As we were about to go our separate ways, he once again pleaded for any help I could give him. Almost having forgotten that I’d be conversing with a houseless man this whole time, I thought back to the last few hours and how he had not made reference to me giving him money. 

I realized how uncommon it was for someone like me to walk around with a houseless man at all, despite his being schizophrenic and my having prior engagements in the city. Yet somehow it seemed if I denied his request again, I would be the one left with regret. Battling within myself, I decided to follow my gut instinct. In disbelief of what I was doing, I saw my hand extend toward him once again—this time with two $20 bills in it.    

Do you believe in karma?

On the train ride home, I still had mixed feelings about whether I did the right thing. Looking for some sort of assurance, I asked a fellow rider if he believed in karma. “No way in hell,” he answered almost instantly, not needing to give a second of thought to it. 

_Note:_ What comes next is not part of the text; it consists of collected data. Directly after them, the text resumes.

theorem exec_upload (p : Param) :
    exec (.upload p) s = .next { s with state := .uploading, len := p.setWidth 32, off := 0, txd := s.cfg.idleWord } := rfl

/-- The prefetch of `Buf32[0]` is inside the Buffer, so DOWNLOAD does not fault (R104). -/
theorem exec_download (p : Param) :
    exec (.download p) s =
      .next { s with state := .downloading, len := p.setWidth 32, off := 1, txd := buf32 s.buf 0 } := by
  rw [exec, execDownload, loadBuf32_zero]
  rfl

theorem exec_read (p : Param) : exec (.read p) s = .next { s with txd := s.wcr, state := .reading } := rfl

theorem exec_invalid (w : Word) :
    exec (.invalid w) s =
      .next { s with history := .diag (.invalidCommand w) :: s.history, txd := s.cfg.idleWord } := rfl

theorem exec_readingStep (w : Word) :
    exec (.readingStep w) s = .next { s with state := .idle, txd := s.cfg.idleWord } := rfl

theorem exec_workerBusyStep (w : Word) : exec (.workerBusyStep w) s = .next { s with txd := s.cfg.busyWord } := rfl

variable {s}

/-- The twelve commands differ only in the word that is latched, which is the whole of it (R106). -/
theorem exec_worker_idle {i : Instr} {w : Word} (hi : isWorkerCommand i = true) (hs : s.state = .idle)
    (hw : encode s.cfg i = w) :
    exec i s = .next { s with wcr := w, state := .workerBusy, txd := s.cfg.busyWord } :=
  hw ▸ exec_dispatch hi (by simp [hs])

theorem exec_uploadingStep_inside (w : Word) (hs : s.state = .uploading) (hlt : s.off < s.len)
    (hin : s.off.toNat < bufWords) :
    exec (.uploadingStep w) s = .next { s with
      buf := setBuf32 s.buf s.off.toNat w
      off := s.off + 1
      state := if s.off + 1 < s.len then .uploading else .idle
      txd := s.cfg.idleWord } := by
  rw [exec, execUploadingStep, if_pos hlt, storeBuf32_inside _ _ _ hin]
  by_cases hmore : s.off + 1 < s.len
  · rw [if_pos hmore, ← hs]
    exact uploadingEnd_more hmore
  · rw [if_neg hmore]
    exact uploadingEnd_done hmore

theorem exec_uploadingStep_outside (w : Word) (hlt : s.off < s.len) (hout : ¬ s.off.toNat < bufWords) :
    exec (.uploadingStep w) s = .fault (.bufferRange s.off.toNat
      { s with fsmFault := some s.off.toNat, faults := s.off.toNat :: s.faults }) := by
  rw [exec, execUploadingStep, if_pos hlt]
  exact storeBuf32_outside w s _ hout

theorem exec_uploadingStep_done (w : Word) (hdone : ¬ s.off < s.len) :
    exec (.uploadingStep w) s = .next { s with state := .idle, txd := s.cfg.idleWord } := by
  rw [exec, execUploadingStep, if_neg hdone]
  exact uploadingEnd_done hdone

theorem exec_downloadingStep_inside (w : Word) (hlt : s.off < s.len) (hin : s.off.toNat < bufWords) :
    exec (.downloadingStep w) s = .next { s with txd := buf32 s.buf s.off.toNat, off := s.off + 1 } := by
  rw [exec, execDownloadingStep, if_pos hlt]
  exact loadBuf32_inside s _ hin

theorem exec_downloadingStep_outside (w : Word) (hlt : s.off < s.len) (hout : ¬ s.off.toNat < bufWords) :
    exec (.downloadingStep w) s = .fault (.bufferRange s.off.toNat
      { s with fsmFault := some s.off.toNat, faults := s.off.toNat :: s.faults }) := by
  rw [exec, execDownloadingStep, if_pos hlt]
  exact loadBuf32_outside s _ hout

theorem exec_downloadingStep_done (w : Word) (hdone : ¬ s.off < s.len) :
    exec (.downloadingStep w) s = .next { s with state := .idle, txd := s.cfg.idleWord } := by
  rw [exec, execDownloadingStep, if_neg hdone]
  rfl

end Exec

/-! ### Where an exchange in `Idle` leads -/

/-- Only a transfer can fault, so an exchange in `Idle` has a next state. -/
theorem FsmMove.next_of_idle {rx : Word} {u : State} {r : Result} (h : FsmMove rx u r) (hs : u.state = .idle) :
    ∃ t, r = .next t := by
  cases h with
  | faults hst _ _ => obtain hst | hst := hst <;> cases hs.symm.trans hst
  | _ => exact ⟨_, rfl⟩

/-- In `Idle` the next `STATE` is the table's, which looks at the word's tag only (R112). -/
theorem exec_idle_state {s : State} (rx : Word) (hs : s.state = .idle) :
    ∃ t, exec (incomingInstr rx s) s = .next t ∧ t.state = idleTarget s.cfg rx := by
  have hm := fsmMove rx s
  obtain ⟨t, ht⟩ := hm.next_of_idle hs
  refine ⟨t, ht, (hm.state_eq (.inl ht)).trans ?_⟩
  rw [fsmTarget, hs]

theorem idleTarget_congr {c : Cfg} {w w' : Word} (h : wordTag w = wordTag w') : idleTarget c w = idleTarget c w' := by
  simp only [idleTarget, h]

/-! ### The statements about one exchange -/

/-- Settles O5. -/
theorem topByteDecidesNextState : Obligations.TopByteDecidesNextState := by
  intro s w w' hs htag
  obtain ⟨t, ht, hst⟩ := exec_idle_state w hs
  obtain ⟨t', ht', hst'⟩ := exec_idle_state w' hs
  exact ⟨t, t', ht, ht', by rw [hst, hst', idleTarget_congr htag]⟩

/-- Settles O6. -/
theorem nopEmitsIdle : Obligations.NopEmitsIdle := fun s =>
  ⟨exec_nop s, fun hc hs => (incomingInstr_idle _ hs).trans (decodeIdle_nopWord hc),
    fun hs => ⟨incomingInstr_workerBusy _ hs, exec_workerBusyStep s _⟩, incomingInstr_uploading _,
    incomingInstr_downloading _, incomingInstr_reading _, incomingInstr_ne_nop _⟩

/-- Settles O7. -/
theorem uploadOpensTransfer : Obligations.UploadOpensTransfer := fun s rx =>
  ⟨exec_upload s, fun hs htag => (incomingInstr_idle rx hs).trans (decodeIdle_upload htag)⟩

/-- Settles O8. -/
theorem downloadPrefetchesFirstWord : Obligations.DownloadPrefetchesFirstWord := fun s rx =>
  ⟨exec_download s, fun hc hs htag => (incomingInstr_idle rx hs).trans (decodeIdle_download hc htag)⟩

/-- Settles O9. -/
theorem readEmitsWcr : Obligations.ReadEmitsWcr := fun s rx =>
  ⟨exec_read s, fun hc hs htag => ⟨_, (incomingInstr_idle rx hs).trans (decodeIdle_read hc htag)⟩⟩

/-- Settles O10: a word with a worker tag is the word of the command it is read as, and that word is latched. -/
theorem workerCommandIsDispatched : Obligations.WorkerCommandIsDispatched := by
  refine ⟨fun i s hi hs => exec_worker_idle hi hs rfl, fun s rx hc hs htag => ?_⟩
  obtain ⟨hi, hword⟩ := decodeIdle_worker hc (List.contains_iff_mem.1 htag)
  refine ⟨_, ?_, rfl, fun hf => by simp [sequencerEnabled, hf]⟩
  rw [incomingInstr_idle rx hs, exec_worker_idle hi hs hword]

/-- Settles O11: under `CFG0` neither sentinel's top byte is a tag. -/
theorem invalidWordIsLoggedAndIgnored : Obligations.InvalidWordIsLoggedAndIgnored :=
  ⟨fun s w => ⟨fun hs htag hnop => (incomingInstr_idle w hs).trans (decodeIdle_invalid htag hnop), exec_invalid s w⟩,
    decodeIdle_invalid (by decide) (by decide), decodeIdle_invalid (by decide) (by decide)⟩

/-- Settles O12. -/
theorem uploadingStepResult : Obligations.UploadingStepResult := fun _ w hs =>
  ⟨incomingInstr_uploading w hs, exec_uploadingStep_inside w hs,
    fun hlt hout => exec_uploadingStep_outside w hlt (Nat.not_lt.2 hout), exec_uploadingStep_done w⟩

/-- Settles O14. -/
theorem downloadingStepResult : Obligations.DownloadingStepResult := fun _ w =>
  ⟨incomingInstr_downloading w, exec_downloadingStep_inside w,
    fun hlt hout => exec_downloadingStep_outside w hlt (Nat.not_lt.2 hout), exec_downloadingStep_done w⟩

/-- Settles O15. -/
theorem readingStepReturnsToIdle : Obligations.ReadingStepReturnsToIdle := fun s w =>
  ⟨exec_readingStep s w, incomingInstr_reading w⟩

/-- Settles O16. -/
theorem workerBusyStepAnswersBusy : Obligations.WorkerBusyStepAnswersBusy := fun s w =>
  ⟨exec_workerBusyStep s w, incomingInstr_workerBusy w⟩

end Sys2Proof.Proofs

/-! PROOFS of the family `40_transfer_commands.md`, part 2: whole sequences of moves. A run is composed step by step and
part by part (`RunsTo.step`, `RunsTo.trans`); the payload of a transfer and the bytes of a CRC are one induction each. -/

namespace Sys2Proof.Proofs

open Sys2Proof.Machine Sys2Proof.Laws

/-! ### Runs -/

/-- `k` steps lead from `s` to `t`, each of them to a next state. `RunsTo.run_eq` ties it to the machine's `run`. -/
inductive RunsTo : Nat → State → State → Prop
  | refl (s : State) : RunsTo 0 s s
  | step {k : Nat} {s t u : State} (h : step s = .next t) (hk : RunsTo k t u) : RunsTo (k + 1) s u

theorem RunsTo.single {s t : State} (h : Machine.step s = .next t) : RunsTo 1 s t := .step h (.refl t)

theorem RunsTo.trans {m k : Nat} {s t u : State} (h : RunsTo m s t) (h' : RunsTo k t u) : RunsTo (m + k) s u := by
  induction h with
  | refl s => rwa [Nat.zero_add]
  | step hs _ ih => rw [Nat.add_right_comm]; exact .step hs (ih h')

theorem RunsTo.run_eq {k : Nat} {s t : State} (h : RunsTo k s t) : core.run k s = .next t := by
  induction h with
  | refl s => rfl
  | @step k s t u hs _ ih =>
    have hcore : core.step s = .next t := hs
    simp only [Host.Core.run, hcore, ih]

/-- A served exchange is the meaning of the word's instruction (R62). -/
theorem step_incoming {s : State} {rx : Word} {rest : List Input} {i : Instr} (hin : s.inputs = .exchange rx :: rest)
    (hf : s.fsmFault = none) (hi : incomingInstr rx s = i) :
    step s = exec i { s with inputs := rest, history := .exch rx s.txd :: s.history } :=
  hi ▸ stepRunsIncomingInstruction s rx rest hin hf

@[simp] theorem receivedWords_exch (rx tx : Word) (h : List Event) :
    receivedWords (.exch rx tx :: h) = tx :: receivedWords h := rfl

/-! ### The exchanges that take one step -/

section Steps

variable {s : State} {rest : List Input}

theorem step_upload {n : Param} (hin : s.inputs = .exchange (commandWord s.cfg.tagUpload n) :: rest)
    (hf : s.fsmFault = none) (hs : s.state = .idle) :
    step s = .next { s with
      state := .uploading, len := n.setWidth 32, off := 0, txd := s.cfg.idleWord, inputs := rest
      history := .exch (commandWord s.cfg.tagUpload n) s.txd :: s.history } := by
  rw [step_incoming hin hf ((incomingInstr_idle _ hs).trans (decodeIdle_upload (wordTag_commandWord _ n))),
    wordParam_commandWord, exec_upload]

theorem step_download {n : Param} (hin : s.inputs = .exchange (commandWord s.cfg.tagDownload n) :: rest)
    (hf : s.fsmFault = none) (hs : s.state = .idle) (hc : s.cfg.valid = true) :
    step s = .next { s with
      state := .downloading, len := n.setWidth 32, off := 1, txd := buf32 s.buf 0, inputs := rest
      history := .exch (commandWord s.cfg.tagDownload n) s.txd :: s.history } := by
  rw [step_incoming hin hf ((incomingInstr_idle _ hs).trans (decodeIdle_download hc (wordTag_commandWord _ n))),
    wordParam_commandWord, exec_download]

Lying back in my seat, I stared out the window as the towns flew by. Somehow, as illogical a decision I felt I made, my pockets didn’t feel so empty and I didn’t experience the deep pang of regret that I was afraid of. 

In retrospect, I didn’t go to the city for merely a show, but for some sort of enjoyment: some time to sit back and think about things, to hear new perspectives. When it was all said and done, I spent my time in the city that night and received all that I’d asked for. I’ve heard it said how some of the most interesting conversations an individual will have will be with a complete stranger; I’ve always been a skeptic, but that Thursday evening was clear evidence of it.

It may very well be true that everything William said was a lie from the beginning, but if that‘s true, I must admit, he did a great job at it. I rode home with racing thoughts about things I hadn’t considered since I was a child. I also mulled over the value of $40, but the thought was soon pushed away as the other things we discussed came to mind.